I'll look at the code at some point, but generally I don't like attempting to read code (and having to unravel unfamiliar Python), when words and equations would be better. I was hoping for a write-up, but I guess none exists.

So I gather that aside from the Spearman rank correlation monotonicity
test, the factor is raw, demeaned and normalized, but not ranked? Or
does alphalens manage outliers by ranking?

Yes it is raw and also the demeaning and normalization is done only in "'Factor Weighted Long/Short Portfolio Cumulative Return" plot. The other return analysis plots deal with quantiles mean return, so once the grouping of the stocks by quantiles is done (on the raw factor as it wouldn't change the result doing so on a ranked or normalized or demeaned factor), the functions can forget about the factor values, they simply average the forward returns of the stocks (by quantile) using equal weighting.

Also, the long_short option I meantioned earlier is used to demean the forward returns, not the factor values (except for "'Factor Weighted Long/Short Portfolio Cumulative Return" plot).

The outliers are handled by the quantiles, once the outliers end up in one of the quantiles they get equal weight, so they are not a problem. This is not true for 'Factor Weighted Long/Short Portfolio Cumulative Return" where the factor value is used to compute the stock weighting, but there is one option that might help with that:

    filter_zscore : int or float
Sets forward returns greater than X standard deviations
from the the mean to nan.
Caution: this outlier filtering incorporates lookahead bias.


Or you can simply pre-filter your factor dataframe before calling alphalens, you can so remove the outliers by yourself.

EDIT: the factor alpha and beta are computed on a portfolio weighted by factor values, where the factor raw data is demeaned and normalized in the same way is done in "'Factor Weighted Long/Short Portfolio Cumulative Return" plot

Hey Grant, I'll have some free time later today, wanna discuss over skype or something similar? To be honest I could use some refreshing these ideas again.

Thanks João and Luca -

I think I now understand the "Factor Weighted Long/Short Portfolio Cumulative Return" plot--it is simply akin to an ideal backtest using the daily point-in-time raw factor as the portfolio weights, which has been demeaned and normalized (to a gross leverage of 1.0).

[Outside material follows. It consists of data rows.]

-- ==== Sys2Proof/Machine/Timing.lean ====
section
/-! DEFINITION. The Timing Generator (03): references, pulse generators, the start and realignment of
outputs, the loss timers' expiry, and the tick. -/

namespace Sys2Proof.Machine

/-! ## References (R47 to R49) -/

def State.ref (r : Ref) (s : State) : RefInput :=
  match r with
  | .refA => s.refA
  | .refB => s.refB

/-- The one writer of a reference; a change of its state marks the device record (R47). -/
def State.putRef (r : Ref) (x : RefInput) (s : State) : State :=
  let s1 := match r with
    | .refA => { s with refA := x }
    | .refB => { s with refB := x }
  if x.present = (s.ref r).present then s1 else s1.mark .device

/-- The absence interval of a reference (R47). -/
def absence : Ref → Nat
  | .refA => Config.absenceA
  | .refB => Config.absenceB

/-- The condition that the loss of a reference sets (R49). -/
def refLost : Ref → Conds
  | .refA => refALost
  | .refB => refBLost

/-- Whether a PRESENT reference has reached its absence interval (R49). -/
def State.absenceDue (r : Ref) (s : State) : Bool :=
  (s.ref r).present && (absence r : Int) ≤ (s.tick - (s.ref r).lastPulse).toInt

/-- A reference becomes ABSENT at its absence interval and its condition is set (R49). -/
def State.referenceAbsent (r : Ref) (s : State) : State :=
  if s.absenceDue r then (s.putRef r { s.ref r with present := false }).setDevice (refLost r) else s

/-! ## Pulse generators (R52 to R57) -/

/-- The parity of an output's first field; NONE for a progressive output (R50). -/
def OutputConfig.p1 (c : OutputConfig) : Parity := firstParity c.order

/-- A generator loaded at a FRAME START pulse (R53, R57). -/
def OutputConfig.loaded (c : OutputConfig) : Generator where
  counting := true
  left := c.period
  next := c.p1.other

/-- The pulse for the first sample of a frame (R53, R57). -/
def OutputConfig.firstPulse (c : OutputConfig) (cause : PulseCause) : Pulse := ⟨c.p1, true, cause⟩

def State.loadGenerator (o : OutId) (g : Generator) (s : State) : State :=
  s.modifyOutput o fun x => { x with gen := g }

/-- The pulse that ends the wait of a STARTING output (R53). -/
def State.beginOutput (o : OutId) (c : OutputConfig) (s : State) : State :=
  ((s.modifyOutput o fun x => { x with state := .running }).latch o (c.firstPulse .start)).loadGenerator o
    c.loaded

/-- Whether a reference pulse is coincident with a generator (R56). -/
def Generator.coincident (c : OutputConfig) (g : Generator) : Bool :=
  (g.left = 0 && g.next = c.p1) || (g.left = c.period && g.next = c.p1.other)

/-- A pulse that is not coincident realigns a RUNNING output (R57). -/
def State.realign (o : OutId) (c : OutputConfig) (s : State) : State :=
  ((s.latch o (c.firstPulse .realign)).loadGenerator o c.loaded).setOutputCond o refRealign

/-- A reference pulse offered to one output (R48, R53, R56). -/
def State.offerPulse (r : Ref) (o : OutId) (s : State) : State :=
  let x := s.outputs[o]
  match x.config with
  | none => s
  | some c =>
    if c.ref ≠ r then s
    else match x.state with
      | .unconfigured | .stopped => s
      | .starting => s.beginOutput o c
      | .running => if x.gen.coincident c then s else s.realign o c

/-- A pulse at a reference input (R48). -/
def State.referencePulse (r : Ref) (s : State) : State :=
  allOutputs.foldl (fun s o => s.offerPulse r o) (s.putRef r ⟨true, s.tick⟩)

/-- Whether an output's generator is due to underflow (R52). -/
def Output.underflowDue (x : Output) : Bool := x.gen.counting && x.gen.left = 0

/-- The underflow of a generator: the pulse, the reload, the next parity (R52, R54, R55). -/
def State.underflow (o : OutId) (s : State) : State :=
  let x := s.outputs[o]
  match x.config with
  | none => s
  | some c =>
    if x.underflowDue then
      (s.latch o ⟨x.gen.next, x.gen.next = c.p1, .underflow⟩).loadGenerator o
        { x.gen with left := c.period, next := x.gen.next.other }
    else s

/-! ## The loss timer (R39, R40) -/

/-- Whether a feed's loss timer has reached zero. -/
def Feed.lossDue (x : Feed) : Bool := x.cadence.lossTimer = some 0

/-- The expiry of a loss timer (R39, R40). -/
def State.lossExpiry (f : FeedId) (s : State) : State := if s.feeds[f].lossDue then s.enterLost f else s

/-! ## The tick (R39, R46, R52) -/

def Feed.ticked (x : Feed) : Feed :=
  { x with cadence := { x.cadence with lossTimer := x.cadence.lossTimer.map (· - 1) } }

def Output.ticked (x : Output) : Output :=
  if x.gen.counting then { x with gen := { x.gen with left := x.gen.left - 1 } } else x

/-- One period of the tick clock: the counter advances, running loss timers and COUNTING generators count
down by one. -/
def State.advance (s : State) : State :=
  { s with tick := s.tick + 1, feeds := s.feeds.map Feed.ticked, outputs := s.outputs.map Output.ticked }

/-- The events due at the present tick that no command has brought yet: absences, loss expiries,
underflows. They happen at their own tick (R39, R49, R52), so before the counter advances (DESIGN CHOICE of
their order, log entry 4). -/
def State.settleTick (s : State) : State :=
  let s1 := (s.referenceAbsent .refA).referenceAbsent .refB
  allOutputs.foldl (fun s o => s.underflow o) (allFeeds.foldl (fun s f => s.lossExpiry f) s1)

end Sys2Proof.Machine
end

In the "Returns Analysis" table, I'd assumed that the first three values (Ann. alpha, t-stat(alpha), & beta) are computed from the "Factor Weighted Long/Short Portfolio Cumulative Return" plot, but I'm not so sure, since there is only one plot (I'd expect three plots--one for each of the three trading frequencies: 1-, 5-, & 10-day). Presumably, the columns labeled 1, 5, & 10 mean that the portfolio is rebalanced on a 1-, 5-, or 10-day frequency, with instantaneous daily factor values (not averaged over the 5- or 10-day periods). However, there is only one "Factor Weighted Long/Short Portfolio Cumulative Return" plot, so does it represent the "1" column in the "Returns Analysis" table? Why not show three plots in the "Factor Weighted Long/Short Portfolio Cumulative Return"--one for each of the frequencies, 1-, 5-, and 10-day? Or am I misinterpreting?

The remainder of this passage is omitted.